The lobby features recycled materials, with walking surface decorations resembling the forest floor, along with the reception desk made from the felled cottonwood tree, wall decorations from beetle-kill pine, and the ceiling decorations from reclaimed lumber snow fences. The hallway features a dark theme to evoke the nature-inspired experience of being inside a treehouse. The hotel uses renewable electricity and relies on nearby public facilities for car parking instead of having a built-in garage, though it provides a valet parking service to the guests and has bicycle parking racks available.

It is a 13-story building. The ground floor features a lobby having Little Owl Coffee, a shop, and Pasque, a restaurant named after a flower and featuring an overhead sculptural installation made from Reishi, a mycelium leather. The floor just above has some of its amenities, including a library, a fitness center, and meeting and gathering spaces, while the rooftop floor has Stellar Jay, a bar named after a bird and featuring an in-house seating evironment like a tree canopy along with a public terrace with a view towards the Civic Center. An on-site biodigester processes food waste into local fertilizer. The rest of the floors in between contain 265 guest rooms with eco-friendly accessories, and the guests are given wooden room keys with biodegradable sleeves containing wildflower seeds, which can be planted once they leave. (Note: Pieces of information are gathered from multiple sources like Domus, Outside magazine, Design Milk, The Denver Post, 5280 magazine, The New York Times, Vogue, Above Par, and My Modern Met.)

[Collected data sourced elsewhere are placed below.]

-- ==== Sys2Proof/Machine/HostProgram.lean ====
section
/-! DEFINITION. What the host presents: the statements of 30_encoding.md R79, the frame grammar of R77, and the length
of a frame (R78). -/

namespace Sys2Proof.Machine

/-- `RESET`: one edge with `rst` = 1 (R79). -/
def stmtReset : Stimulus := .edge 0x400#11

/-- `INIT`: one edge with `init` = 1 and `in_valid` = 0 (R79). -/
def stmtInit : Stimulus := .edge 0x200#11

/-- `IDLE`: one edge with nothing requested (R79). -/
def stmtIdle : Stimulus := .edge 0x000#11

/-- `BYTE b`: one edge with `in_valid` = 1 and `in_byte` = b (R79). -/
def stmtByte (b : Byte) : Stimulus := .edge (byteWord b)

/-- `READ j`: the outputs observed with `rd_sel` = j; not an edge (R79). -/
def stmtRead (j : Byte) : Stimulus := .read j

/-- `START` (R79). -/
def stmtStart (cfg : Config) : Stimulus := stmtByte cfg.startByte

/-- `SEP` (R79). -/
def stmtSep (cfg : Config) : Stimulus := stmtByte cfg.sepByte

/-- `END` (R79). -/
def stmtEnd (cfg : Config) : Stimulus := stmtByte cfg.endByte

/-- `TEXT "c1c2...cn"`: one `BYTE` a character, nothing for "" (R79). -/
def stmtText (bs : List Byte) : List Stimulus := bs.map stmtByte

/-- The groups of a frame: command, source digits, dest digits, payload fields (R77). -/
structure Frame where
  command : List Byte
  source : List Byte
  dest : List Byte
  fields : List (List Byte)
  deriving DecidableEq, Repr

/-- The payload part of a frame: the field groups with one SEP_BYTE between neighbours (R77). -/
def Frame.payload (cfg : Config) : List (List Byte) → List Byte
  | [] => []
  | [g] => g
  | g :: rest => g ++ cfg.sepByte :: Frame.payload cfg rest

/-- The bytes of a frame on the wire, by the grammar of R77 for general NUM_FIELDS. -/
def Frame.bytes (cfg : Config) (f : Frame) : List Byte :=
  cfg.startByte :: f.command ++ cfg.sepByte :: f.source ++ cfg.sepByte :: f.dest ++
    cfg.sepByte :: Frame.payload cfg f.fields ++ [cfg.endByte]

/-- `FRAME cmd, src, dst, f0, f1, ...` (R79). -/
def stmtFrame (cfg : Config) (f : Frame) : List Stimulus := stmtText (f.bytes cfg)

/-- Every byte of a group is a content byte: no marker inside it (R73, R77). -/
def contentOnly (cfg : Config) (bs : List Byte) : Bool := bs.all fun b => cls cfg b == .content

/-- A frame of the grammar whose groups hold no marker and whose address groups are decimal digits, with
any number of fields of any length: R77 without its bounds. -/
def Frame.grammatical (cfg : Config) (f : Frame) : Bool :=
  contentOnly cfg f.command && f.source.all isDigit && f.dest.all isDigit && f.fields.all (contentOnly cfg)

/-- A well-formed frame: the grammar and its bounds (R77). -/
def Frame.wf (cfg : Config) (f : Frame) : Bool :=
  f.grammatical cfg && decide (f.command.length ≤ cfg.commandLength) &&
    decide (f.fields.length = cfg.numFields) && f.fields.all (fun g => decide (g.length ≤ cfg.fieldLength))

/-- The decimal numeral of a digit sequence, most significant digit first (R55, R124). -/
def numeral (ds : List Byte) : Nat := ds.foldl (fun n d => n * 10 + digitValue d) 0

end Sys2Proof.Machine
end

Populus Seattle, a similar hotel also by Urban Villages, opened in Seattle in 2025.

== Reception ==
Local viewers and publishers found the structure's facade appearance similar to a cheese grater, (Note: The architectural context is found in the references such as Westword, 5280 magazine, Above Par, and Time Out magazine.) or windows like the eyelids due to their shape termed as "aspen eyes" and how their lids open outward. (Note: The architectural context is found in the references such as Arch Daily, Wallpaper magazine, Outside magazine, Design Milk, Time magazine, Domus, and The Style Mate.) Some reviewers also appreciated the use of Reishi, which is designed by a biotech firm, MycoWorks, for providing a soothing scent to entering guests. (Note: The fashion context is found in the references such as 5280 magazine, Aspire Metro, Time Out magazine, and Outside magazine.)

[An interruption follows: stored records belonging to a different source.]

-- ==== Sys2Proof/Tests/Slice0.lean ====
section
/-! SUPPORT. The model's own tests: ill-formed terms refused, words written out from 30_encoding.md decoded, at most two
vectors of 95_test_vectors.md per operation, and for each statement with hypotheses a witness that meets
them. -/

namespace Sys2Proof.Tests

open Sys2Proof Sys2Proof.Machine

/-- The reference configuration with either value of RESYNC_MID_FRAME. -/
def testCfg (resync : Bool) : Config := { Config.reference with resyncMidFrame := resync }

/-- A record with empty spaces and addresses 0. -/
def testRecord (code : BitVec 3) (wc wf : Byte) : Message :=
  { Message.fresh Config.reference with parserState := code, writeCounter := wc, writeField := wf }

/-- A machine with a given record. -/
def testMachine (resync : Bool) (m : Message) : State :=
  { State.powerUp (testCfg resync) with record := some m }

/-- A machine with a record of empty spaces. -/
def testState (resync : Bool) (code : BitVec 3) (wc wf : Byte) : State :=
  testMachine resync (testRecord code wc wf)

/-- The record after an outcome, `none` where it is not a next state with a record. -/
def recordAfter (o : Host.Outcome State Fault Refusal) : Option Message :=
  match o with
  | .next t => t.record
  | .fault _ => none
  | .refused _ => none

/-- What the host saw after an outcome. -/
def seenAfter (o : Host.Outcome State Fault Refusal) : Option Observation :=
  match o with
  | .next t => t.observed
  | .fault _ => none
  | .refused _ => none

/-- The fault of an outcome. -/
def faultOf (o : Host.Outcome State Fault Refusal) : Option Fault :=
  match o with
  | .next _ => none
  | .fault r => some r
  | .refused _ => none

/-! ### WellFormed refuses ill-formed terms -/

theorem test_reference_wf : Config.reference.wf = true := by decide

theorem test_commandLength_bounds : (Config.wf { Config.reference with commandLength := 0 }) = false ∧
    (Config.wf { Config.reference with commandLength := 256 }) = false := by decide

theorem test_fieldLength_bounds : (Config.wf { Config.reference with fieldLength := 0 }) = false ∧
    (Config.wf { Config.reference with fieldLength := 256 }) = false := by decide

theorem test_numFields_bounds : (Config.wf { Config.reference with numFields := 0 }) = false ∧
    (Config.wf { Config.reference with numFields := 257 }) = false ∧
    (Config.wf { Config.reference with numFields := 256 }) = true := by decide

theorem test_equal_markers_refused : (Config.wf { Config.reference with sepByte := 0x3C#8 }) = false ∧
    (Config.wf { Config.reference with endByte := 0x3C#8 }) = false ∧
    (Config.wf { Config.reference with endByte := 0x7C#8 }) = false := by decide

theorem test_digit_markers_refused : (Config.wf { Config.reference with startByte := 0x30#8 }) = false ∧
    (Config.wf { Config.reference with sepByte := 0x39#8 }) = false ∧
    (Config.wf { Config.reference with endByte := 0x35#8 }) = false := by decide

theorem test_pbDigit_operand_refused : Instr.wf Config.reference (.pbDigit 0x2F#8) = false ∧
    Instr.wf Config.reference (.pbDigit 0x3A#8) = false := by decide

theorem test_pbOther_operand_refused : Instr.wf Config.reference (.pbOther 0x3C#8) = false ∧
    Instr.wf Config.reference (.pbOther 0x30#8) = false := by decide

theorem test_select_operands_refused : Instr.wf Config.reference (.rdField 3#8) = false ∧
    Instr.wf Config.reference (.rdFieldOor 2#8) = false := by decide

theorem test_illFormed_config_refused :
    decode { Config.reference with sepByte := 0x3C#8 } (.edge 0x400#11) = .error .illFormedConfig := by decide

/-! ### Words written out bit by bit from 30_encoding.md R70 and R71 -/

theorem test_decode_reset : decode Config.reference (.edge 0b10000000000#11) = .ok .reset ∧
    decode Config.reference (.edge 0b11100111100#11) = .ok .reset := by decide

theorem test_decode_init : decode Config.reference (.edge 0b01000000000#11) = .ok .init ∧
    decode Config.reference (.edge 0b01100111100#11) = .ok .init := by decide

theorem test_decode_idle : decode Config.reference (.edge 0b00000000000#11) = .ok .idle ∧
    decode Config.reference (.edge 0b00011111111#11) = .ok .idle := by decide

theorem test_decode_markers : decode Config.reference (.edge 0b00100111100#11) = .ok .pbStart ∧
    decode Config.reference (.edge 0b00101111100#11) = .ok .pbSep ∧
    decode Config.reference (.edge 0b00100111110#11) = .ok .pbEnd := by decide

theorem test_decode_digits : decode Config.reference (.edge 0b00100110000#11) = .ok (.pbDigit 0x30#8) ∧
    decode Config.reference (.edge 0b00100111001#11) = .ok (.pbDigit 0x39#8) := by decide

theorem test_decode_other : decode Config.reference (.edge 0b00100111010#11) = .ok (.pbOther 0x3A#8) ∧
    decode Config.reference (.edge 0b00100000000#11) = .ok (.pbOther 0x00#8) ∧
    decode Config.reference (.edge 0b00111111111#11) = .ok (.pbOther 0xFF#8) := by decide

theorem test_decode_selects : decode Config.reference (.read 0b00000010#8) = .ok (.rdField 2#8) ∧
    decode Config.reference (.read 0b00000011#8) = .ok (.rdFieldOor 3#8) ∧
    decode Config.reference (.read 0b11111111#8) = .ok (.rdFieldOor 255#8) := by decide

theorem test_decode_ports : decode Config.reference (.port .command) = .ok .rdCommand ∧
    decode Config.reference (.port .source) = .ok .rdSource ∧
    decode Config.reference (.port .dest) = .ok .rdDest ∧
    decode Config.reference (.port .status) = .ok .rdStatus := by decide

theorem test_table_words : decodeTableWord 16 0x13C = some .pbStart ∧ decodeTableWord 11 0x130 = some (.pbDigit 0x30#8) ∧
    decodeTableWord 8 0 = some (.rdField 0#8) ∧ decodeTableWord 16 0x800 = none := by decide

/-! ### Vectors of 95_test_vectors.md, one step each -/

/-- The end of L1-1, `(DONE, 0, 2, 1, 5, "MOVE", "10", "20", "")`. -/
def moveRecord : Message :=
  { testRecord 5#3 0x00#8 0x02#8 with
    command := [(0, 0x4D#8), (1, 0x4F#8), (2, 0x56#8), (3, 0x45#8)]
    source := 1#8
    dest := 5#8
    fields := [[(0, 0x31#8), (1, 0x30#8)], [(0, 0x32#8), (1, 0x30#8)], []] }

/-- V-C7. -/
theorem test_reset_from_powerUp : recordAfter (exec .reset (State.powerUp Config.reference)) =
    some (testRecord 0#3 0x00#8 0x00#8) := by decide

/-- V-C1. -/
theorem test_init_from_done : recordAfter (exec .init (testMachine false moveRecord)) =
    some (testRecord 0#3 0x00#8 0x00#8) := by decide

/-- V-C2: word 33C in Fresh consumes no byte. -/
theorem test_init_holds_byte : recordAfter (step { State.reset with pending := [.edge 0x33C#11] }) =
    some (testRecord 0#3 0x00#8 0x00#8) := by decide

/-- V-C4. -/
theorem test_idle_ignores_byte :
    recordAfter (step { testMachine false moveRecord with pending := [.edge 0x0FF#11] }) = some moveRecord := by decide

/-- V-C6. -/
theorem test_byte_at_powerUp_faults :
    faultOf (step { State.powerUp Config.reference with pending := [.edge 0x13C#11] }) = some .noValue := by decide

/-- V-S1. -/
theorem test_pbStart_in_start : recordAfter (step (State.reset.withFetchWord 16 0x13C)) =
    some (testRecord 1#3 0x00#8 0x00#8) := by decide

/-- V-S4. -/
theorem test_pbStart_resync : recordAfter (exec .pbStart (testMachine true { moveRecord with parserState := 4#3 })) =
    some (testRecord 1#3 0x00#8 0x00#8) := by decide

/-- V-P7. -/
theorem test_pbSep_overflow : recordAfter (exec .pbSep (testState false 4#3 0x01#8 0x02#8)) =
    some (testRecord 4#3 0x20#8 0x02#8) := by decide

/-- V-P6. -/
theorem test_pbSep_next_slot : recordAfter (exec .pbSep (testState false 4#3 0x20#8 0x01#8)) =
    some (testRecord 4#3 0x00#8 0x02#8) := by decide

/-- V-E7. -/
theorem test_pbEnd_completes : recordAfter (exec .pbEnd (testState false 4#3 0x20#8 0x02#8)) =
    some (testRecord 5#3 0x20#8 0x02#8) := by decide

/-- V-E5. -/
theorem test_pbEnd_stalls : recordAfter (exec .pbEnd (testState false 4#3 0x00#8 0x01#8)) =
    some (testRecord 4#3 0x00#8 0x01#8) := by decide

/-- V-D7: 999 mod 256. -/
theorem test_pbDigit_wraps :
    (recordAfter (exec (.pbDigit 0x39#8) (testMachine false { testRecord 2#3 0x00#8 0x00#8 with source := 99#8 }))).map
      (·.source) = some 231#8 := by decide

/-- V-D9. -/
theorem test_pbDigit_fills_field : recordAfter (exec (.pbDigit 0x39#8) (testState false 4#3 0x1F#8 0x01#8)) =
    some { testRecord 4#3 0x20#8 0x01#8 with fields := [[], [(31, 0x39#8)], []] } := by decide

/-- V-O3: truncation. -/
theorem test_pbOther_truncated : recordAfter (exec (.pbOther 0x49#8) (testState false 1#3 0x08#8 0x00#8)) =
    some (testRecord 1#3 0x08#8 0x00#8) := by decide

/-- V-O6: a stored 0x00. -/
theorem test_pbOther_zero : recordAfter (exec (.pbOther 0x00#8) (testState false 4#3 0x00#8 0x00#8)) =
    some (testRecord 4#3 0x01#8 0x00#8) := by decide

/-- V-R7: lanes 'a', 0x00, 'b' and `rd_len` 1. -/
theorem test_rdField_stops_at_zero :
    (match seenAfter (exec (.rdField 0#8) (testMachine false
        { testRecord 5#3 0x00#8 0x02#8 with fields := [[(0, 0x61#8), (2, 0x62#8)], [], []] })) with
      | some (.field e n lanes) => !e && n == 1#8 && busValue (lanes.take 3) == 0x620061
      | _ => false) = true := by decide

/-- V-R3. -/
theorem test_rdFieldOor : seenAfter (exec (.rdFieldOor 3#8) (testMachine false moveRecord)) =
    some (.field true 0x00#8 (List.replicate 32 0x00#8)) := by decide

In 2025, Time included Populus on its list of the "World's Greatest Places", citing the hotel's biophilic design, rooftop amenities, and sustainability narrative, and Esquire named it in its list of the "Best New Hotels in the World", calling it a "revolutionary property" with the "idea of honoring nature". It won the Glass Magazine Award for Best Green Project due to its climate-conscious design in reducing its carbon footprint and received a Michelin Key from the Michelin Guide, recognizing excellence in design, service, and overall character. It was also awarded by the Council on Tall Buildings and Urban Habitat as one of the "Best Tall Buildings" for its sustainability measures, and is certified as LEED Gold by the U.S. Green Building Council.